{Note: This is unedited from a class paper submitted 1998. My views have evolved from this.}
Earl A. Daniels – March 13, 1998 – Anthropology 201
The debate on the origins of gender stratification is one that will never be completely settled. It is, however, a debate that should be continued. The understanding of the origins of the oppression of women, and the search for that understanding, will help in eliminating some of the remaining social structures that perpetuate inequality.
During the 1970’s, the debate heated up between followers of Marx and Engels who link the oppression of women with the rise of state societies and those who contend that the oppression of women is universal and linked to conditions that existed prior to the rise of the state. During the 1980’s the debate shifted to include a look at how anthropology has denied its subjects their own place in history (Silverblatt 1991).
Anthropology is being reshaped by the increasing entry of women into the field. The view of women in shaping questions and interpreting data is, in many ways, quite foreign to the perspective of men. (Slocum 1975).
Trying to understand the social relationship between men and women is complicated by many factors. Early anthropological studies were conducted by Eurocentric men who clearly underestimated the importance of women’s roles in the cultures that were studied. Expectations of male dominance colored the observations and interpretations. The Eurocentric view also determined what factors were considered in determining equality. Measures of wealth and political power are not useful in determining relative equality between men and women in early cultures, since concepts of personal property and political power were significantly different in these cultures. Better measures of autonomy in these cultures would include a woman’s involvement in community decision making, freedom from coercion and physical abuse, and the ability to leave a marriage without undue sanctions.
Evidence on the origins of gender differentiation can come from non-human primate studies, archaeological investigations, and studies of existing pre-state cultures.

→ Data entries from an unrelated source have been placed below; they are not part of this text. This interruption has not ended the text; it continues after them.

-- ==== Sys2Proof/Machine/Legs.lean ====
section
/-! DEFINITION. The leg island: protection, shoot-through, profile words and faults, gate-supply lockout, off-state checks
(chapter Legs and Gate Drive). -/

namespace Sys2Proof.Machine

/-- The fault unit of a leg. -/
abbrev legUnit (n : Nat) : Nat := unitOf Kind.leg n

/-- The driver of one switch. -/
def Leg.driver (l : Leg) (high : Bool) : Driver := if high then l.hs else l.ls

/-- Replacing the driver of one switch. -/
def Leg.setDriver (l : Leg) (high : Bool) (d : Driver) : Leg := if high then { l with hs := d } else { l with ls := d }

/-- The sheaf of a leg, if it is bound. -/
def State.legSheaf (s : State) (leg : Nat) : Option Nat := s.bind.sheafOfLeg leg

/-! ## Profile words and profile-timing faults -/

/-- A profile-timing fault of a switch (R171): the edge completes at the fall-back current, fall-back to the next sheaf reload, class W
and counted; PROF_FAULT_MAX of them within 1 s are class F. -/
def State.profFault (s : State) (leg : Nat) (high forced : Bool) : State :=
  let l := s.leg leg
  let times := s.time.now :: l.profFaults.filter (fun t => decide (s.time.now < t + 1000000000))
  let d := { l.driver high with
    fallback := true, drive := stepPhases (s.regN (Item.GATE.FB_I leg)) (l.driver high).drive.level }
  let s1 := (s.setLeg leg { l.setDriver high d with profFaults := times }).bump (Item.LEG.PROF_FAULT_CNT leg)
  if s.regN (Item.LEG.PROF_FAULT_MAX leg) ≤ times.length then s1.detect (legUnit leg) .F 6 forced
  else s1.detect (legUnit leg) .W 17 forced

/-- The current band of a deviation of Lnn.CS (chapter Legs and Gate Drive, Current bands): I0 below IBAND_1 to I3 from IBAND_3 on. -/
def State.currentBand (s : State) (leg : Nat) (dev : Int) : Nat :=
  let m := dev.natAbs
  if m < s.regN (Item.GATE.IBAND_1 leg) then 0
  else if m < s.regN (Item.GATE.IBAND_2 leg) then 1
  else if m < s.regN (Item.GATE.IBAND_3 leg) then 2 else 3

/-- A word sent to a driver, complete at `at'`: of the words before it only those still on their way and the last one complete matter. -/
def Driver.send (d : Driver) (now at' : Nat) (w : ProfileWord) : Driver :=
  let flying := d.words.takeWhile (fun p => decide (now ≤ p.1))
  let last := (d.words.drop flying.length).take 1
  { d with words := (at', w) :: flying ++ last }

/-- PROFILE_WORD (R166 to R168): each driver's next word, from the leg's band and the current band of the voltage at Lnn.CS (mV) sampled
on this cycle, with the phases that they select, and whether its check is good; the driver holds it complete 20 to 35 ns later. -/
def execProfileWord (leg : Fin 48) (cs : Nat) (delay : Fin 16) (goodHs goodLs : Bool) (s : State) : Host.Outcome State Fault Refusal :=
  .next (s.act (fun t =>
    let l := t.leg leg
    let dev : Int := (cs : Int) - t.regN (Item.LEG.CS_ZERO leg)
    let cur := t.currentBand leg dev
    let bad := t.forceArmed (legUnit leg) 12
    let fb := t.forced (legUnit leg) 8 || decide (t.regN (Item.GATE.PROFILE_EN leg) = 0)
    let w (good : Bool) : ProfileWord :=
      { band := l.band, current := cur, on := t.onPhases leg l.band cur, off := t.offPhases leg l.band cur
        good := good && !bad, fallback := fb }
    let at' := t.time.now + 20 + delay
    (t.setLeg leg { l with
      dev := dev, current := cur, hs := l.hs.send t.time.now at' (w goodHs), ls := l.ls.send t.time.now at' (w goodLs) }).useForce
        (legUnit leg) 12))

/-- PROFILE_TIMING_FAULT (R170, R171): PLATEAU_TMAX and 200 ns after its command the gate of a switch stands at `level` mV; a turn-on that
has not reached VON − 1.0 V, or a turn-off that is not below VOFF + 1.0 V, is a fault. A switch in soft turn-off has no edge. -/
def execProfileTimingFault (leg : Fin 48) (high : Bool) (level : Int) (s : State) : Host.Outcome State Fault Refusal :=
  .next (s.act (fun t =>
    let l := t.leg leg
    let d := l.driver high
    let on := d.command
    let due := (if on then d.onAt else d.offAt) + t.regN (Item.GATE.PLATEAU_TMAX leg) + 200
    let bad := if on then decide (level < t.gateOn leg - 1000) else decide (t.gateOff leg + 1000 ≤ level)
    if (t.legSheaf leg).isNone ∨ d.soft ∨ d.uv ∨ (on ∧ !d.on) ∨ !bad then t
    else (t.reach due).profFault leg high false))

/-! ## Desaturation and over-current -/

/-- Whether another leg of the sheaf holds a desaturation or over-current fault (R180). -/
def State.otherShort (s : State) (n leg : Nat) : Bool :=
  (s.bind.legsOf n).any (fun l => decide (l ≠ leg) &&
    (let r := s.unit (legUnit l)
     decide (r.state ≠ .idle) && decide (1 ≤ r.src) && decide (r.src ≤ 3)))

/-- A second short in a sheaf (R180): every leg of it at OPEN whatever its safe map selects, the sheaf in SAFE, class L. -/
def State.secondShort (s : State) (n : Nat) : State :=
  let s1 := s.setSheaf n { s.sheaf n with forceOpen := true }
  ((s1.safeSheaf n).legsOff n).applySelection.raise (unitOf Kind.sheaf n) .L 32

/-- What follows a short-circuit response of a leg: the fault that winnows it (R177), and the second short (R180). In a leg
that is handling a fault already the detection is lost (R178). -/
def State.shortFault (s : State) (leg src : Nat) (forced : Bool) : State :=
  match s.legSheaf leg with
  | none => s
  | some n =>
    let lost := decide ((s.unit (legUnit leg)).state = .handling)
    let s1 := s.detect (legUnit leg) .F src forced
    if !lost ∧ s.otherShort n leg then s1.secondShort n else s1.applySelection

/-- The blanking of a switch in the leg's band (Table 6-9), in ns. -/
def State.blanking (s : State) (leg : Nat) : Nat := byteOf (s.reg (Item.LEG.DESAT_BLANK leg)) (s.leg leg).band * 50

/-- Whether a desaturation of a switch acts (R174): the switch is on and its blanking, counted from its on command, has ended; or it is
forced. -/
def State.desatActs (s : State) (leg : Nat) (high : Bool) : Bool :=
  let d := (s.leg leg).driver high
  (d.lit s.time.now && decide (d.onAt + s.blanking leg ≤ s.time.now)) || s.forced (legUnit leg) (if high then 1 else 0)

/-- The response to a desaturation (R174, R176, R177, R179): soft turn-off of that switch, the other held off, in a leg under ASC select
softly, both latched off; `oc` where the over-current comparators trip on the same leg-island edge (R178). -/
def State.desatResponse (s : State) (leg : Nat) (high oc : Bool) (mv : Int) : State :=
  let l := s.leg leg
  let other := l.driver !high
  let o := if l.asc || oc then s.softOff leg other else s.turnOff leg other
  let d := { s.softOff leg (l.driver high) with desat := true }
  let s1 := s.setLeg leg { (l.setDriver high d).setDriver (!high) o with dev := mv, oc := l.oc || oc }
  let s2 := if (s.unit (legUnit leg)).state = .handling then s1
    else s1.bump (if high then Item.LEG.DESAT_CNT_HS leg else Item.LEG.DESAT_CNT_LS leg)
  s2.shortFault leg (if high then 1 else 2) (s.forced (legUnit leg) (if high then 1 else 0))

/-- DESATURATION (R174, R176, R177): at or after the end of blanking of a switch that is on; one that a blanking covers is not seen. -/
def execDesaturation (leg : Fin 48) (high : Bool) (mv : Int) (s : State) : Host.Outcome State Fault Refusal :=
  .next (s.act (fun t =>
    if (t.legSheaf leg).isNone ∨ !t.desatActs leg high then t else t.desatResponse leg high false mv))

/-- OVER_CURRENT (R175 to R178): the contact left its window by `mv`; the on commands of both switches go, a switch that is on
turns off softly, both are latched off. `sat` is the switch whose desaturation is sampled on the same leg-island edge: where it acts, the
one record is that desaturation's. -/
def execOverCurrent (leg : Fin 48) (mv : Int) (sat : Option Bool) (s : State) : Host.Outcome State Fault Refusal :=
  .next (s.act (fun t =>
    let l := t.leg leg
    let f := t.forced (legUnit leg) 2
    let out := decide ((t.regN (Item.LEG.OC_POS leg) : Int) < mv) || decide (mv < -(t.regN (Item.LEG.OC_NEG leg) : Int))
    if (t.legSheaf leg).isNone ∨ (!out ∧ !f) then t
    else
      match sat.filter (t.desatActs leg) with
      | some high => t.desatResponse leg high true mv
      | none =>
        let t1 := t.setLeg leg { l with hs := t.softOff leg l.hs, ls := t.softOff leg l.ls, oc := true, dev := mv }
        let t2 := if (t.unit (legUnit leg)).state = .handling then t1 else t1.bump (Item.LEG.OC_CNT leg)
        t2.shortFault leg 3 f))

/-- SOFT_TURN_OFF_END (R176): the gate is below VOFF + MILLER_V, and the Miller clamp engages. -/
def execSoftTurnOffEnd (leg : Fin 48) (s : State) : Host.Outcome State Fault Refusal :=
  .next (s.act (fun t =>
    let l := t.leg leg
    let e (d : Driver) : Driver := if d.soft then { d with soft := false, on := false, miller := true } else d
    t.setLeg leg { l with hs := e l.hs, ls := e l.ls }))

/-! ## Shoot-through -/

/-- A conflict counts in the present period, once (R181, R183): the third period in a row is class F, one is class W. -/
def State.countShoot (s : State) (leg : Nat) : State :=
  let l := s.leg leg
  if l.shootNow then s
  else
    let f := s.forceArmed (legUnit leg) 3
    let run := Nat.min 3 (s.regN (Item.LEG.SHOOT_RUN leg) + 1)
    let s1 := (((s.setLeg leg { l with shootNow := true }).setRegs
      [(Item.LEG.SHOOT leg, 1), (Item.LEG.SHOOT_RUN leg, nw run)]).bump (Item.LEG.SHOOT_CNT leg)).useForce (legUnit leg) 3
    if run = 3 then s1.detect (legUnit leg) .F 5 f else s1.detect (legUnit leg) .W 16 f

/-- A both-on conflict (R181, R182): the interlock holds both switches off to the next period start, or, where the leg island samples it
on the edge of a period start that is due, for the whole of that period, in which it counts. -/
def State.shootConflict (s : State) (leg : Nat) : State :=
  let l := s.leg leg
  let s1 := s.setLeg leg { l with shootHold := true, hs := s.turnOff leg l.hs, ls := s.turnOff leg l.ls }
  let due := match s.legSheaf leg with
    | some n => (match s.nextStart n with | some f => decide (fineTime f / 5 ≤ s.time.now / 5) | none => false)
    | none => false
  if due then s1.setLeg leg { s1.leg leg with shootNext := true } else s1.countShoot leg

/-- SHOOT_THROUGH (R181 to R183): both edge lines command on at once. -/
def execShootThrough (leg : Fin 48) (s : State) : Host.Outcome State Fault Refusal :=
  .next (s.act (fun t => if (t.legSheaf leg).isNone then t else t.shootConflict leg))

/-- A period starts for the shoot-through record of a leg (R181 to R183): a hold ends, and IL_TIME runs from here before the first on
command; a period without a conflict ends the run; a conflict sampled on this edge holds and counts in the period that begins. -/
def State.shootPeriod (s : State) (leg : Nat) : State :=
  let l := s.leg leg
  let s1 := if l.shootNow then s else s.setReg (Item.LEG.SHOOT_RUN leg) 0
  let t := if l.shootHold then s.time.now else 0
  let s2 := s1.setLeg leg { s1.leg leg with
    shootHold := l.shootNext, shootNow := false, shootNext := false
    hs := { l.hs with offAt := Nat.max l.hs.offAt t }, ls := { l.ls with offAt := Nat.max l.ls.offAt t } }
  if l.shootNext then s2.countShoot leg else s2

/-! ## Gate supplies -/

/-- A domain falls into lockout (R57, R184): its driver holds the gate off through the passive clamp. Outside PROVING, with the supplies
enabled and not removed by path B, it is class F and counted, once. -/
def State.enterLockout (s : State) (leg : Nat) (high : Bool) : State :=
  let l := s.leg leg
  let d := l.driver high
  let s1 := s.setLeg leg (l.setDriver high { d with uv := true, on := false, soft := false, miller := false })
  let f := s.forced (legUnit leg) (if high then 6 else 7)
  let removed := s.sup.pathB && (match s.legSheaf leg with | some n => decide (s.stype n = SType.trc) | none => false)
  if s.legStateCode leg = 2 ∨ !l.supplies ∨ removed ∨ d.uv then s1
  else ((s1.bump (Item.LEG.UV_CNT leg)).detect (legUnit leg) .F 4 f).applySelection

/-- GATE_SUPPLY_UNDERVOLTAGE (R57, R184): the rails of a domain in mV. Below 13.0 V, or less negative than −1.5 V, the domain falls into
lockout; above 13.5 V and beyond −1.8 V an enabled one leaves it. A fold-back under the per-domain limit is counted. -/
def execGateSupplyUndervoltage (leg : Fin 48) (high : Bool) (pos neg : Int) (foldback : Bool) (s : State) :
    Host.Outcome State Fault Refusal :=
  .next (s.act (fun t =>
    if (t.legSheaf leg).isNone then t
    else
      let t1 := if foldback then t.bump (Item.GATE.FOLDBACK_CNT leg) else t
      let l := t1.leg leg
      if railsLow pos neg ∨ t.forced (legUnit leg) (if high then 6 else 7) then t1.enterLockout leg high
      else if railsOk pos neg ∧ l.supplies then (t1.setLeg leg (l.setDriver high { l.driver high with uv := false })).applySelection
      else t1))

/-! ## Off-state checks -/

/-- Whether a leg runs its off-state checks (R185): supplies enabled, and its sheaf READY, or the leg winnowed, or its sheaf in
SAFE at OPEN. -/
def State.offDiagRuns (s : State) (leg : Nat) : Bool :=
  match s.legSheaf leg with
  | none => false
  | some n =>
    (s.leg leg).supplies && !(s.leg leg).asc
      && (s.legWinnowed leg || decide ((s.sheaf n).state = .ready) || decide ((s.sheaf n).state = .safe))

/-- The check bits of class F in Table 6-4. -/
def offDiagF (bits : Nat) : Bool := bits.testBit 0 || bits.testBit 1 || bits.testBit 4 || bits.testBit 5

/-- The checks of Table 6-4 that fail on what a leg measures, one bit each. -/
def State.offBits (s : State) (leg : Nat) (c : OffCheck) : Nat :=
  let off (v : Int) : Bool := decide (v < s.gateOff leg - 1000) || decide (s.gateOff leg + 1000 < v)
  let dev : Int := (c.cs : Int) - s.regN (Item.LEG.CS_ZERO leg)
  let within := decide (dev ≤ s.regN (Item.LEG.OC_POS leg)) && decide (-(s.regN (Item.LEG.OC_NEG leg) : Int) ≤ dev)
  let b (x : Bool) (k : Nat) : Nat := if x then 2 ^ k else 0
  b (off c.gateHs) 0 + b (off c.gateLs) 1 + b (decide (c.cs < 2250) || decide (2750 < c.cs)) 2
    + b (decide (c.mid < 0) || decide ((c.link : Int) * 105 < c.mid * 100)) 3 + b (c.desatHs || c.desatLs) 4
    + b (c.oc && within) 5 + b (decide (c.ts < -550) || decide (1750 < c.ts)) 6

/-- The off-state checks of a leg (R185, Table 6-4): the result, the midpoint, the class stated; a bad temperature input makes the
estimate invalid (R164). Force bit OFFDIAG fails check [4] once. The bits, the forced flag and the state they leave. -/
def State.offCheck (s : State) (leg : Nat) (c : OffCheck) : State × Nat :=
  let f := s.forceArmed (legUnit leg) 13
  let bits := if f then s.offBits leg c ||| 0x10 else s.offBits leg c
  let s1 := (s.setRegs [(Item.LEG.OFFDIAG_RESULT leg, nw bits), (Item.LEG.MID_V leg, nw (Nat.min c.mid.toNat 1100))]).useForce
    (legUnit leg) 13
  let s2 := if bits.testBit 6 then
      (s1.setHeat leg { s1.heat leg with valid := false }).takeBand leg (s1.regN (Item.LEG.BAND_FAILSAFE leg)) true
    else s1
  (if offDiagF bits then s2.detect (legUnit leg) .F 7 f else if bits ≠ 0 then s2.detect (legUnit leg) .W 18 f else s2, bits)

/-- OFF_STATE_DIAG (R185): every OFFDIAG_PERIOD a non-switching leg with supplies enabled checks itself. -/
def execOffStateDiag (leg : Fin 48) (check : OffCheck) (s : State) : Host.Outcome State Fault Refusal :=
  .next (s.act (fun t =>
    if !t.offDiagRuns leg then t
    else ((t.every (Timer.offDiag leg) (t.regN (Item.LEG.OFFDIAG_PERIOD leg) * 1000000)).offCheck leg check).1))

end Sys2Proof.Machine
end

Each of theses areas are receiving a fresh look from feminist anthropologists. Much of the earlier research done by men, such as the studies of native American cultures performed in the early days of European colonization, cannot be totally freed from the “white European Christian male” bias of the time. While much of the bias and moralizing is obvious, we cannot go back and redo these observations of these now changed societies without the biased perspective.
A new look from a woman’s perspective is being taken at the relationships among non-human primates. Especially under fire is the contention that human behavior in gender relationships can be understood by observing characteristics of baboon troops (Sperling 1991). Dominant male baboons, or allied males in “alpha groups”, provide protection to the female and young baboons. Some groups were even characterized as “harem” groups, where one male herded or guided several females and their young. Such observations led to comparisons with human nuclear families, supporting the idea that male-female roles are innate and related to physical gender differences. Closer observation with less bias reveals that among baboons, it is the female that generally chooses her sexual consorts, and in many cases, it is an older female that chooses the direction of daily movement. In cases of imminent danger, it was often the males, unencumbered by young, that made it into the safety of the trees first. Also, in a single generation of an artificially-created baboon colony, an older female took over the herding roles when all the older wild-born males died off and no colony-reared male stepped forward (Leibowitz 1975).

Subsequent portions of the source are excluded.